[[ SUPPLIED INFORMATION, beginning ]]

/-- `SRL L` (R243). -/
def execSrlL (s : State) : Host.Outcome State Fault Refusal :=
  .next (rotateR8 .srl .l s)

/-- `SRL (HL)` (R243). -/
def execSrlAtHl (s : State) : Host.Outcome State Fault Refusal :=
  .next (rotateR8 .srl .atHl s)

/-- `SRL A` (R243). -/
def execSrlA (s : State) : Host.Outcome State Fault Refusal :=
  .next (rotateR8 .srl .a s)

/-- `BIT 0,B` (R244). -/
def execBit0B (s : State) : Host.Outcome State Fault Refusal :=
  .next (bitTestR8 0 .b s)

/-- `BIT 0,C` (R244). -/
def execBit0C (s : State) : Host.Outcome State Fault Refusal :=
  .next (bitTestR8 0 .c s)

/-- `BIT 0,D` (R244). -/
def execBit0D (s : State) : Host.Outcome State Fault Refusal :=
  .next (bitTestR8 0 .d s)

/-- `BIT 0,E` (R244). -/
def execBit0E (s : State) : Host.Outcome State Fault Refusal :=
  .next (bitTestR8 0 .e s)

/-- `BIT 0,H` (R244). -/
def execBit0H (s : State) : Host.Outcome State Fault Refusal :=
  .next (bitTestR8 0 .h s)

/-- `BIT 0,L` (R244). -/
def execBit0L (s : State) : Host.Outcome State Fault Refusal :=
  .next (bitTestR8 0 .l s)

/-- `BIT 0,(HL)` (R244). -/
def execBit0AtHl (s : State) : Host.Outcome State Fault Refusal :=
  .next (bitTestR8 0 .atHl s)

/-- `BIT 0,A` (R244). -/
def execBit0A (s : State) : Host.Outcome State Fault Refusal :=
  .next (bitTestR8 0 .a s)

/-- `BIT 1,B` (R244). -/
def execBit1B (s : State) : Host.Outcome State Fault Refusal :=
  .next (bitTestR8 1 .b s)

/-- `BIT 1,C` (R244). -/
def execBit1C (s : State) : Host.Outcome State Fault Refusal :=
  .next (bitTestR8 1 .c s)

/-- `BIT 1,D` (R244). -/
def execBit1D (s : State) : Host.Outcome State Fault Refusal :=
  .next (bitTestR8 1 .d s)

/-- `BIT 1,E` (R244). -/
def execBit1E (s : State) : Host.Outcome State Fault Refusal :=
  .next (bitTestR8 1 .e s)

/-- `BIT 1,H` (R244). -/
def execBit1H (s : State) : Host.Outcome State Fault Refusal :=
  .next (bitTestR8 1 .h s)

/-- `BIT 1,L` (R244). -/
def execBit1L (s : State) : Host.Outcome State Fault Refusal :=
  .next (bitTestR8 1 .l s)

/-- `BIT 1,(HL)` (R244). -/
def execBit1AtHl (s : State) : Host.Outcome State Fault Refusal :=
  .next (bitTestR8 1 .atHl s)

/-- `BIT 1,A` (R244). -/
def execBit1A (s : State) : Host.Outcome State Fault Refusal :=
  .next (bitTestR8 1 .a s)

/-- `BIT 2,B` (R244). -/
def execBit2B (s : State) : Host.Outcome State Fault Refusal :=
  .next (bitTestR8 2 .b s)

/-- `BIT 2,C` (R244). -/
def execBit2C (s : State) : Host.Outcome State Fault Refusal :=
  .next (bitTestR8 2 .c s)

/-- `BIT 2,D` (R244). -/
def execBit2D (s : State) : Host.Outcome State Fault Refusal :=
  .next (bitTestR8 2 .d s)

/-- `BIT 2,E` (R244). -/
def execBit2E (s : State) : Host.Outcome State Fault Refusal :=
  .next (bitTestR8 2 .e s)

/-- `BIT 2,H` (R244). -/
def execBit2H (s : State) : Host.Outcome State Fault Refusal :=
  .next (bitTestR8 2 .h s)

/-- `BIT 2,L` (R244). -/
def execBit2L (s : State) : Host.Outcome State Fault Refusal :=
  .next (bitTestR8 2 .l s)

/-- `BIT 2,(HL)` (R244). -/
def execBit2AtHl (s : State) : Host.Outcome State Fault Refusal :=
  .next (bitTestR8 2 .atHl s)

/-- `BIT 2,A` (R244). -/
def execBit2A (s : State) : Host.Outcome State Fault Refusal :=
  .next (bitTestR8 2 .a s)

/-- `BIT 3,B` (R244). -/
def execBit3B (s : State) : Host.Outcome State Fault Refusal :=
  .next (bitTestR8 3 .b s)

/-- `BIT 3,C` (R244). -/
def execBit3C (s : State) : Host.Outcome State Fault Refusal :=
  .next (bitTestR8 3 .c s)

/-- `BIT 3,D` (R244). -/
def execBit3D (s : State) : Host.Outcome State Fault Refusal :=
  .next (bitTestR8 3 .d s)

/-- `BIT 3,E` (R244). -/
def execBit3E (s : State) : Host.Outcome State Fault Refusal :=
  .next (bitTestR8 3 .e s)

/-- `BIT 3,H` (R244). -/
def execBit3H (s : State) : Host.Outcome State Fault Refusal :=
  .next (bitTestR8 3 .h s)

/-- `BIT 3,L` (R244). -/
def execBit3L (s : State) : Host.Outcome State Fault Refusal :=
  .next (bitTestR8 3 .l s)

/-- `BIT 3,(HL)` (R244). -/
def execBit3AtHl (s : State) : Host.Outcome State Fault Refusal :=
  .next (bitTestR8 3 .atHl s)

[[ SUPPLIED INFORMATION, end ]]

AIM OF THE TASK:
Extract each entry in full and write it down exactly.

SOLUTION FOR THIS PROBLEM:
/-- `SRL L` (R243). -/
def execSrlL (s : State) : Host.Outcome State Fault Refusal :=
  .next (rotateR8 .srl .l s)

/-- `SRL (HL)` (R243). -/
def execSrlAtHl (s : State) : Host.Outcome State Fault Refusal :=
  .next (rotateR8 .srl .atHl s)

/-- `SRL A` (R243). -/
def execSrlA (s : State) : Host.Outcome State Fault Refusal :=
  .next (rotateR8 .srl .a s)

/-- `BIT 0,B` (R244). -/
def execBit0B (s : State) : Host.Outcome State Fault Refusal :=
  .next (bitTestR8 0 .b s)

/-- `BIT 0,C` (R244). -/
def execBit0C (s : State) : Host.Outcome State Fault Refusal :=
  .next (bitTestR8 0 .c s)

/-- `BIT 0,D` (R244). -/
def execBit0D (s : State) : Host.Outcome State Fault Refusal :=
  .next (bitTestR8 0 .d s)

/-- `BIT 0,E` (R244). -/
def execBit0E (s : State) : Host.Outcome State Fault Refusal :=
  .next (bitTestR8 0 .e s)

/-- `BIT 0,H` (R244). -/
def execBit0H (s : State) : Host.Outcome State Fault Refusal :=
  .next (bitTestR8 0 .h s)

/-- `BIT 0,L` (R244). -/
def execBit0L (s : State) : Host.Outcome State Fault Refusal :=
  .next (bitTestR8 0 .l s)

/-- `BIT 0,(HL)` (R244). -/
def execBit0AtHl (s : State) : Host.Outcome State Fault Refusal :=
  .next (bitTestR8 0 .atHl s)

/-- `BIT 0,A` (R244). -/
def execBit0A (s : State) : Host.Outcome State Fault Refusal :=
  .next (bitTestR8 0 .a s)

/-- `BIT 1,B` (R244). -/
def execBit1B (s : State) : Host.Outcome State Fault Refusal :=
  .next (bitTestR8 1 .b s)

/-- `BIT 1,C` (R244). -/
def execBit1C (s : State) : Host.Outcome State Fault Refusal :=
  .next (bitTestR8 1 .c s)

/-- `BIT 1,D` (R244). -/
def execBit1D (s : State) : Host.Outcome State Fault Refusal :=
  .next (bitTestR8 1 .d s)

/-- `BIT 1,E` (R244). -/
def execBit1E (s : State) : Host.Outcome State Fault Refusal :=
  .next (bitTestR8 1 .e s)

/-- `BIT 1,H` (R244). -/
def execBit1H (s : State) : Host.Outcome State Fault Refusal :=
  .next (bitTestR8 1 .h s)

/-- `BIT 1,L` (R244). -/
def execBit1L (s : State) : Host.Outcome State Fault Refusal :=
  .next (bitTestR8 1 .l s)

/-- `BIT 1,(HL)` (R244). -/
def execBit1AtHl (s : State) : Host.Outcome State Fault Refusal :=
  .next (bitTestR8 1 .atHl s)

/-- `BIT 1,A` (R244). -/
def execBit1A (s : State) : Host.Outcome State Fault Refusal :=
  .next (bitTestR8 1 .a s)

/-- `BIT 2,B` (R244). -/
def execBit2B (s : State) : Host.Outcome State Fault Refusal :=
  .next (bitTestR8 2 .b s)

/-- `BIT 2,C` (R244). -/
def execBit2C (s : State) : Host.Outcome State Fault Refusal :=
  .next (bitTestR8 2 .c s)

/-- `BIT 2,D` (R244). -/
def execBit2D (s : State) : Host.Outcome State Fault Refusal :=
  .next (bitTestR8 2 .d s)

/-- `BIT 2,E` (R244). -/
def execBit2E (s : State) : Host.Outcome State Fault Refusal :=
  .next (bitTestR8 2 .e s)

/-- `BIT 2,H` (R244). -/
def execBit2H (s : State) : Host.Outcome State Fault Refusal :=
  .next (bitTestR8 2 .h s)

/-- `BIT 2,L` (R244). -/
def execBit2L (s : State) : Host.Outcome State Fault Refusal :=
  .next (bitTestR8 2 .l s)

/-- `BIT 2,(HL)` (R244). -/
def execBit2AtHl (s : State) : Host.Outcome State Fault Refusal :=
  .next (bitTestR8 2 .atHl s)

/-- `BIT 2,A` (R244). -/
def execBit2A (s : State) : Host.Outcome State Fault Refusal :=
  .next (bitTestR8 2 .a s)

/-- `BIT 3,B` (R244). -/
def execBit3B (s : State) : Host.Outcome State Fault Refusal :=
  .next (bitTestR8 3 .b s)

/-- `BIT 3,C` (R244). -/
def execBit3C (s : State) : Host.Outcome State Fault Refusal :=
  .next (bitTestR8 3 .c s)

/-- `BIT 3,D` (R244). -/
def execBit3D (s : State) : Host.Outcome State Fault Refusal :=
  .next (bitTestR8 3 .d s)

/-- `BIT 3,E` (R244). -/
def execBit3E (s : State) : Host.Outcome State Fault Refusal :=
  .next (bitTestR8 3 .e s)

/-- `BIT 3,H` (R244). -/
def execBit3H (s : State) : Host.Outcome State Fault Refusal :=
  .next (bitTestR8 3 .h s)

/-- `BIT 3,L` (R244). -/
def execBit3L (s : State) : Host.Outcome State Fault Refusal :=
  .next (bitTestR8 3 .l s)

/-- `BIT 3,(HL)` (R244). -/
def execBit3AtHl (s : State) : Host.Outcome State Fault Refusal :=
  .next (bitTestR8 3 .atHl s)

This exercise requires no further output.